Please note that Mommsen uses the AUC chronology (Ab Urbe Condita), i.e. from the founding of the City of Rome. You can use this reference table to have the B.C. dates
From: The History of Rome, by Theodor Mommsen
Translated with the sanction of the author by William Purdie Dickson
This course was most natural for the Belgae, who were brought by neighbourhood and manifold intermixture into closer relation to the Germans who had crossed the Rhine, and moreover, with their less-developed culture, probably felt themselves at least as much akin to the Suebian of alien race as to their cultivated Allobrogian or Helvetic countryman.
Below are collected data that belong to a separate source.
/-! ## The words of a window as addresses (R61, R97) -/

theorem windowAddr_toNat (base i : Addr) : (windowAddr base i).toNat = (base.toNat + 4 * i.toNat) % 2048 := by
  simp only [windowAddr, BitVec.toNat_add, BitVec.toNat_shiftLeft, Nat.shiftLeft_eq]
  omega

/-- The word index in a window address, in the `n` bits from bit 2 on. -/
theorem wordIndex_toNat (n : Nat) (a : Addr) : (a.extractLsb' 2 n).toNat = a.toNat / 4 % 2 ^ n := by
  rw [BitVec.extractLsb'_toNat, Nat.shiftRight_eq_div_pow]

theorem eq_region {a : Addr} {k : BitVec 3} (h : a.toNat / 256 = k.toNat) : region a = k :=
  BitVec.eq_of_toNat_eq (by rw [region_toNat, h])

/-- An address in a window's region lies above the registers. -/
theorem low_le_of_region {a : Addr} {k : BitVec 3} (h : region a = k) (hk : 1 ≤ k.toNat) : 0x030 ≤ a.toNat := by
  have := region_toNat a
  rw [h] at this
  omega

/-! ## The decoder in each window -/

theorem decodeWrite_pbuf {a : Addr} (d : Word) (ha : aligned a = true) (h : region a = 1#3) :
    decodeWrite a d = .ok (.wrPbuf (a.extractLsb' 2 6) d) := by
  simp [decodeWrite, ha, addr_ne_ofNat_of_lt (low_le_of_region h (by decide)), h]

theorem decodeRead_pbuf {a : Addr} (ha : aligned a = true) (h : region a = 1#3) :
    decodeRead a = .ok (.rdPbuf (a.extractLsb' 2 6)) := by
  simp [decodeRead, ha, addr_ne_ofNat_of_lt (low_le_of_region h (by decide)), h]

theorem decodeWrite_fbuf {a : Addr} (d : Word) (ha : aligned a = true) (h : region a = 2#3) :
    decodeWrite a d = .ok (.wrFbuf ((a.extractLsb' 2 6).setWidth 7) d) := by
  simp [decodeWrite, ha, addr_ne_ofNat_of_lt (low_le_of_region h (by decide)), h]

theorem decodeRead_fbuf {a : Addr} (ha : aligned a = true) (h : region a = 2#3) :
    decodeRead a = .ok (.rdFbuf ((a.extractLsb' 2 6).setWidth 7)) := by
  simp [decodeRead, ha, addr_ne_ofNat_of_lt (low_le_of_region h (by decide)), h]

theorem decodeRead_rxq {a : Addr} (ha : aligned a = true) (h : 0x400 ≤ a.toNat) :
    decodeRead a = .ok (.rdRxq (a.extractLsb' 2 8)) := by
  obtain ⟨h1, h2, h3⟩ := not_pbuf_not_fbuf (a := a) (by omega)
  have h10 : a[10] = true := (getElem_ten_iff a).mpr h
  have hlow : 0x030 ≤ a.toNat := by omega
  simp [decodeRead, ha, addr_ne_ofNat_of_lt hlow, h1, h2, h3, h10]

/-- The read-only locations are the six registers and the words of RXQ (R235). -/
theorem readOnlyAddr_cases {a : Addr} (h : readOnlyAddr a = true) :
    a.toNat ∈ [0x00C, 0x010, 0x020, 0x024, 0x028, 0x02C] ∨ (aligned a = true ∧ 0x400 ≤ a.toNat) := by
  simp only [readOnlyAddr, Bool.or_eq_true, Bool.and_eq_true, decide_eq_true_eq] at h
  rcases h with (((((rfl | rfl) | rfl) | rfl) | rfl) | rfl) | ⟨h10, h0⟩
  case inr => exact .inr ⟨by simpa [aligned] using h0, (getElem_ten_iff a).mp (by simpa using h10)⟩
  all_goals exact .inl (by decide)

/-! ## Encoded instructions decode -/

theorem wordIndex_eq {n : Nat} {a : Addr} {i : BitVec n} (h : a.toNat / 4 % 2 ^ n = i.toNat) : a.extractLsb' 2 n = i :=
  BitVec.eq_of_toNat_eq (by rw [wordIndex_toNat, h])

/-- Word `i` of the PBUF window is an aligned word of region 1 with the index `i`. -/
theorem pbufWord_addr (i : BitVec 6) : aligned (windowAddr 0x100#11 (i.setWidth 11)) = true
    ∧ region (windowAddr 0x100#11 (i.setWidth 11)) = 1#3
    ∧ (windowAddr 0x100#11 (i.setWidth 11)).extractLsb' 2 6 = i := by
  have hi := i.isLt
  have ha : (windowAddr 0x100#11 (i.setWidth 11)).toNat = 0x100 + 4 * i.toNat := by
    simp only [windowAddr_toNat, BitVec.toNat_setWidth, BitVec.toNat_ofNat]
    omega
  refine ⟨(aligned_iff _).mpr ?_, eq_region ?_, wordIndex_eq ?_⟩ <;> rw [ha]
  · omega
  · simp only [BitVec.toNat_ofNat]
    omega
  · omega

/-- Word `i < 64` of the FBUF window is an aligned word of region 2 with the index `i`. -/
theorem fbufWord_addr {i : BitVec 7} (hi : i.toNat < 64) : aligned (windowAddr 0x200#11 (i.setWidth 11)) = true
    ∧ region (windowAddr 0x200#11 (i.setWidth 11)) = 2#3
    ∧ ((windowAddr 0x200#11 (i.setWidth 11)).extractLsb' 2 6).setWidth 7 = i := by
  have ha : (windowAddr 0x200#11 (i.setWidth 11)).toNat = 0x200 + 4 * i.toNat := by
    simp only [windowAddr_toNat, BitVec.toNat_setWidth, BitVec.toNat_ofNat]
    omega
  refine ⟨(aligned_iff _).mpr ?_, eq_region ?_, BitVec.eq_of_toNat_eq ?_⟩
  · omega
  · simp only [ha, BitVec.toNat_ofNat]
    omega
  · simp only [BitVec.toNat_setWidth, wordIndex_toNat, ha]
    omega

/-- Word `i` of the RXQ window is an aligned word from 0x400 on with the index `i`. -/
theorem rxqWord_addr (i : BitVec 8) : aligned (windowAddr 0x400#11 (i.setWidth 11)) = true
    ∧ 0x400 ≤ (windowAddr 0x400#11 (i.setWidth 11)).toNat
    ∧ (windowAddr 0x400#11 (i.setWidth 11)).extractLsb' 2 8 = i := by
  have hi := i.isLt
  have ha : (windowAddr 0x400#11 (i.setWidth 11)).toNat = 0x400 + 4 * i.toNat := by
    simp only [windowAddr_toNat, BitVec.toNat_setWidth, BitVec.toNat_ofNat]
    omega
  refine ⟨(aligned_iff _).mpr ?_, ?_, wordIndex_eq ?_⟩ <;> omega

theorem decodeWrite_fbufWord {i : BitVec 7} (d : Word) (h : i.toNat ≤ 64) :
    decodeWrite (windowAddr 0x200#11 (i.setWidth 11)) d = .ok (.wrFbuf i d) := by
  rcases Nat.lt_or_eq_of_le h with hi | hi
  · obtain ⟨ha, hr, hx⟩ := fbufWord_addr hi
    rw [decodeWrite_fbuf d ha hr, hx]
  · obtain rfl : i = 64#7 := BitVec.eq_of_toNat_eq hi
    rfl

theorem decodeRead_fbufWord {i : BitVec 7} (h : i.toNat ≤ 64) :
    decodeRead (windowAddr 0x200#11 (i.setWidth 11)) = .ok (.rdFbuf i) := by
  rcases Nat.lt_or_eq_of_le h with hi | hi
  · obtain ⟨ha, hr, hx⟩ := fbufWord_addr hi
    rw [decodeRead_fbuf ha hr, hx]
  · obtain rfl : i = 64#7 := BitVec.eq_of_toNat_eq hi
    rfl

theorem decodeWrite_readOnly {a : Addr} (d : Word) (h : readOnlyAddr a = true) :
    decodeWrite a d = .ok (.wrRo a d) := by
  rcases readOnlyAddr_cases h with h | ⟨ha, h⟩
  · exact decodeWrite_readOnlyRegister d h
  · exact decodeWrite_rxq d ha h

/-- An instruction that is encoded as a write is decoded from its address and data. -/
theorem decode_encode_write {i : Instr} {a : Addr} {d : Word} (he : encode i = .bus (busOf true a d))
    (hd : decodeWrite a d = .ok i) : decode (encode i) = .ok i := by
  rw [he]
  exact (decodeBus_busOf_write a d).trans hd

/-- An instruction that is encoded as a read is decoded from its address. -/
theorem decode_encode_read {i : Instr} {a : Addr} {d : Word} (he : encode i = .bus (busOf false a d))
    (hd : decodeRead a = .ok i) : decode (encode i) = .ok i := by
  rw [he]
  exact (decodeBus_busOf_read a d).trans hd

/-- Settles O1: by the kind of instruction; a register's address is a number, and a window's is known by its region. -/
theorem decodeOfEncodeIsTheInstruction : Obligations.DecodeOfEncodeIsTheInstruction := by
  intro i hwf
  cases i with
  | nop | encode | send | encsend | decode | getframes => rfl
  | wrCtrl d | wrStatus d | wrCmd d | wrTxtype d | wrPlen d | wrFlen d => exact decode_encode_write rfl rfl
  | rdCtrl | rdStatus | rdCmd | rdErrinfo | rdParam | rdTxtype | rdPlen | rdFlen | rdDres | rdRxlen | rdRxcnt | rdCnt =>
    exact decode_encode_read rfl rfl
  | wrPbuf i d =>
    obtain ⟨ha, hr, hx⟩ := pbufWord_addr i
    exact decode_encode_write rfl (by rw [decodeWrite_pbuf d ha hr, hx])
  | rdPbuf i =>
    obtain ⟨ha, hr, hx⟩ := pbufWord_addr i
    exact decode_encode_read rfl (by rw [decodeRead_pbuf ha hr, hx])
  | wrFbuf i d => exact decode_encode_write rfl (decodeWrite_fbufWord d (of_decide_eq_true hwf))
  | rdFbuf i => exact decode_encode_read rfl (decodeRead_fbufWord (of_decide_eq_true hwf))
  | rdRxq i =>
    obtain ⟨ha, hr, hx⟩ := rxqWord_addr i
    exact decode_encode_read rfl (by rw [decodeRead_rxq ha hr, hx])
  | wrRo a d => exact decode_encode_write rfl (decodeWrite_readOnly d hwf)

/-! ## Decoded instructions encode -/

/-- Whatever the decoder's answer `r` accepts is well formed and has the encoding `t`. -/
def GivesEncodingOf (t : BusWord) (r : Except Reject Instr) : Prop :=
  ∀ i, r = .ok i → i.wf = true ∧ encode i = .bus t

theorem givesEncodingOf_ok {t : BusWord} {i : Instr} (hw : i.wf = true) (he : encode i = .bus t) :
    GivesEncodingOf t (.ok i) := by
  intro j hj
  injection hj with hj
  exact hj ▸ ⟨hw, he⟩

theorem givesEncodingOf_error (t : BusWord) (e : Reject) : GivesEncodingOf t (.error e) := nofun

theorem givesEncodingOf_ite {t : BusWord} {c : Prop} [Decidable c] {r q : Except Reject Instr}
    (hr : c → GivesEncodingOf t r) (hq : ¬ c → GivesEncodingOf t q) : GivesEncodingOf t (if c then r else q) := by
  split
  · next h => exact hr h
  · next h => exact hq h

/-- A line of the map for one address. -/
theorem givesEncodingOf_register {w : Bool} {a c : Addr} {d : Word} {i : Instr} (h : a = c) (hw : i.wf = true)
    (he : encode i = .bus (busOf w c d)) : GivesEncodingOf (busOf w a d) (.ok i) :=
  givesEncodingOf_ok hw (h ▸ he)

/-- An aligned address of region `k` is `k * 0x100` and four times its word index. -/
theorem addr_of_region {a : Addr} {k : BitVec 3} (ha : aligned a = true) (h : region a = k) :
    k.toNat * 256 + 4 * (a.toNat / 4 % 2 ^ 6) = a.toNat := by
  have h4 := (aligned_iff a).mp ha
  have hr := region_toNat a
  rw [h] at hr
  omega

theorem windowAddr_pbuf {a : Addr} (ha : aligned a = true) (h : region a = 1#3) :
    windowAddr 0x100#11 ((a.extractLsb' 2 6).setWidth 11) = a := by
  have := addr_of_region ha h
  apply BitVec.eq_of_toNat_eq
  simp only [windowAddr_toNat, BitVec.toNat_setWidth, wordIndex_toNat, BitVec.toNat_ofNat] at *
  omega

theorem windowAddr_fbuf {a : Addr} (ha : aligned a = true) (h : region a = 2#3) :
    windowAddr 0x200#11 (((a.extractLsb' 2 6).setWidth 7).setWidth 11) = a := by
  have := addr_of_region ha h
  apply BitVec.eq_of_toNat_eq
  simp only [windowAddr_toNat, BitVec.toNat_setWidth, wordIndex_toNat, BitVec.toNat_ofNat] at *
  omega

theorem windowAddr_rxq {a : Addr} (ha : aligned a = true) (h : 0x400 ≤ a.toNat) :
    windowAddr 0x400#11 ((a.extractLsb' 2 8).setWidth 11) = a := by
  have h4 := (aligned_iff a).mp ha
  apply BitVec.eq_of_toNat_eq
  simp only [windowAddr_toNat, BitVec.toNat_setWidth, wordIndex_toNat, BitVec.toNat_ofNat]
  omega

/-- The word index of an address in the FBUF window's region is in range. -/
theorem fbufWordIndex_setWidth (x : BitVec 6) : fbufWordIndex (x.setWidth 7) = true := by
  simp only [fbufWordIndex, BitVec.toNat_setWidth, decide_eq_true_eq]
  omega

theorem encode_of_decodeWrite (a : Addr) (d : Word) : GivesEncodingOf (busOf true a d) (decodeWrite a d) := by
  unfold decodeWrite
  refine givesEncodingOf_ite (fun _ => givesEncodingOf_error _ _) fun hn => ?_
  have ha : aligned a = true := by simpa using hn
  iterate 6 refine givesEncodingOf_ite (fun h => givesEncodingOf_register h rfl rfl) fun _ => ?_
  refine givesEncodingOf_ite (fun h => givesEncodingOf_register (windowAddr_pbuf ha h).symm rfl rfl) fun _ => ?_
  refine givesEncodingOf_ite (fun h => givesEncodingOf_register (windowAddr_fbuf ha h).symm
    (fbufWordIndex_setWidth _) rfl) fun _ => ?_
  refine givesEncodingOf_ite (fun h => givesEncodingOf_register h rfl rfl) fun _ => ?_
  exact givesEncodingOf_ite (fun h => givesEncodingOf_ok h rfl) fun _ => givesEncodingOf_error _ _

theorem encode_of_decodeRead (a : Addr) : GivesEncodingOf (busOf false a 0#32) (decodeRead a) := by
  unfold decodeRead
  refine givesEncodingOf_ite (fun _ => givesEncodingOf_error _ _) fun hn => ?_
  have ha : aligned a = true := by simpa using hn
  iterate 12 refine givesEncodingOf_ite (fun h => givesEncodingOf_register h rfl rfl) fun _ => ?_
  refine givesEncodingOf_ite (fun h => givesEncodingOf_register (windowAddr_pbuf ha h).symm rfl rfl) fun _ => ?_
  refine givesEncodingOf_ite (fun h => givesEncodingOf_register (windowAddr_fbuf ha h).symm
    (fbufWordIndex_setWidth _) rfl) fun _ => ?_
  refine givesEncodingOf_ite (fun h => givesEncodingOf_register h rfl rfl) fun _ => ?_
  refine givesEncodingOf_ite (fun h => ?_) fun _ => givesEncodingOf_error _ _
  have h10 : 0x400 ≤ a.toNat := (getElem_ten_iff a).mp (by simpa using h)
  exact givesEncodingOf_register (windowAddr_rxq ha h10).symm rfl rfl

/-- The transaction that the encoder writes for what `t` decodes to: a read's data bits mean nothing (log entry 5). -/
def canonicalTransaction (t : BusWord) : BusWord := if busW t then t else busOf false (busA t) 0#32

theorem encode_of_decodeBus (t : BusWord) : GivesEncodingOf (canonicalTransaction t) (decodeBus t) := by
  unfold decodeBus canonicalTransaction
  split
  · next hw =>
    have h := encode_of_decodeWrite (busA t) (busD t)
    rwa [← hw, busOf_fields] at h
  · exact encode_of_decodeRead _

/-- Settles O2: each line of the map gives an instruction whose encoding has the line's address. -/
theorem encodeOfDecodeIsTheWord : Obligations.EncodeOfDecodeIsTheWord :=
  ⟨fun _ _ => encode_of_decodeCmd, fun t i => encode_of_decodeBus t i⟩

end Sys2Proof.Machine
end

section
/-! The decoder and the rows of the opcode table (spec/30_encoding.md R96 to R98, spec/opcode_table.json). -/

namespace Sys2Proof.Machine

/-! ## No transaction in two rows -/

/-- Where one word matches two rows, the rows' values agree on the bits that both masks fix. -/
theorem values_agree_of_matches {n : Nat} {t m v m' v' : BitVec n} (h : t &&& m = v) (h' : t &&& m' = v') :
    v &&& m' = v' &&& m := by
  rw [← h, ← h', BitVec.and_assoc, BitVec.and_comm m m', ← BitVec.and_assoc]

/-- Two rows of the table differ in a bit that both of their masks fix. -/
theorem busTable_rows_disjoint : ∀ r ∈ busTable, ∀ q ∈ busTable, r.value &&& q.mask = q.value &&& r.mask → r = q := by
  decide

/-- Settles O4: two rows' values that agree on the bits of both masks are the same row's. -/
theorem noTransactionMatchesTwoRows : Obligations.NoTransactionMatchesTwoRows :=
  fun _ r hr q hq h h' => busTable_rows_disjoint r hr q hq (values_agree_of_matches h h')

/-! ## What the decoder accepts matches a row -/

/-- Every well-formed instruction's encoding is in the table, under its mnemonic. -/
theorem encode_inTable {i : Instr} (h : i.wf = true) : Laws.inTable i.mnemonic (encode i) := by
  cases i with
  | nop => exact Laws.EncodeMatchesTable.nop h
  | encode => exact Laws.EncodeMatchesTable.encode h
  | send => exact Laws.EncodeMatchesTable.send h
  | encsend => exact Laws.EncodeMatchesTable.encsend h
  | decode => exact Laws.EncodeMatchesTable.decode h
  | getframes => exact Laws.EncodeMatchesTable.getframes h
  | wrCtrl d => exact Laws.EncodeMatchesTable.wrCtrl d h
  | rdCtrl => exact Laws.EncodeMatchesTable.rdCtrl h
  | wrStatus d => exact Laws.EncodeMatchesTable.wrStatus d h
  | rdStatus => exact Laws.EncodeMatchesTable.rdStatus h
  | wrCmd d => exact Laws.EncodeMatchesTable.wrCmd d h
  | rdCmd => exact Laws.EncodeMatchesTable.rdCmd h
  | rdErrinfo => exact Laws.EncodeMatchesTable.rdErrinfo h
  | rdParam => exact Laws.EncodeMatchesTable.rdParam h
  | wrTxtype d => exact Laws.EncodeMatchesTable.wrTxtype d h
  | rdTxtype => exact Laws.EncodeMatchesTable.rdTxtype h
  | wrPlen d => exact Laws.EncodeMatchesTable.wrPlen d h
  | rdPlen => exact Laws.EncodeMatchesTable.rdPlen h
  | wrFlen d => exact Laws.EncodeMatchesTable.wrFlen d h
  | rdFlen => exact Laws.EncodeMatchesTable.rdFlen h
  | rdDres => exact Laws.EncodeMatchesTable.rdDres h
  | rdRxlen => exact Laws.EncodeMatchesTable.rdRxlen h
  | rdRxcnt => exact Laws.EncodeMatchesTable.rdRxcnt h
  | rdCnt => exact Laws.EncodeMatchesTable.rdCnt h
  | wrPbuf i d => exact Laws.EncodeMatchesTable.wrPbuf i d h
  | rdPbuf i => exact Laws.EncodeMatchesTable.rdPbuf i h
  | wrFbuf i d => exact Laws.EncodeMatchesTable.wrFbuf i d h
  | rdFbuf i => exact Laws.EncodeMatchesTable.rdFbuf i h
  | rdRxq i => exact Laws.EncodeMatchesTable.rdRxq i h
  | wrRo a d => exact Laws.EncodeMatchesTable.wrRo a d h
But the southern Celts also, among whom now as already mentioned, the considerable canton of the Sequani (about Besangon) stood at the head of the party hostile to the Romans, had every reason at this very time to call in the Germans against the Romans who immediately threatened them; the remiss government of the senate and the signs of the revolution preparing in Rome, which had not remained unknown to the Celts, made this very moment seem suitable for ridding themselves of the Roman influence and primarily for humbling the Roman clients, the Haedui.
A rupture had taken place between the two cantons respecting the tolls on the Saone, which separated the territory of the Haedui from that of the Sequani, and about the year 683 the German prince Ariovistus with some 15,000 armed men had crossed the Rhine as condottiere of the Sequani.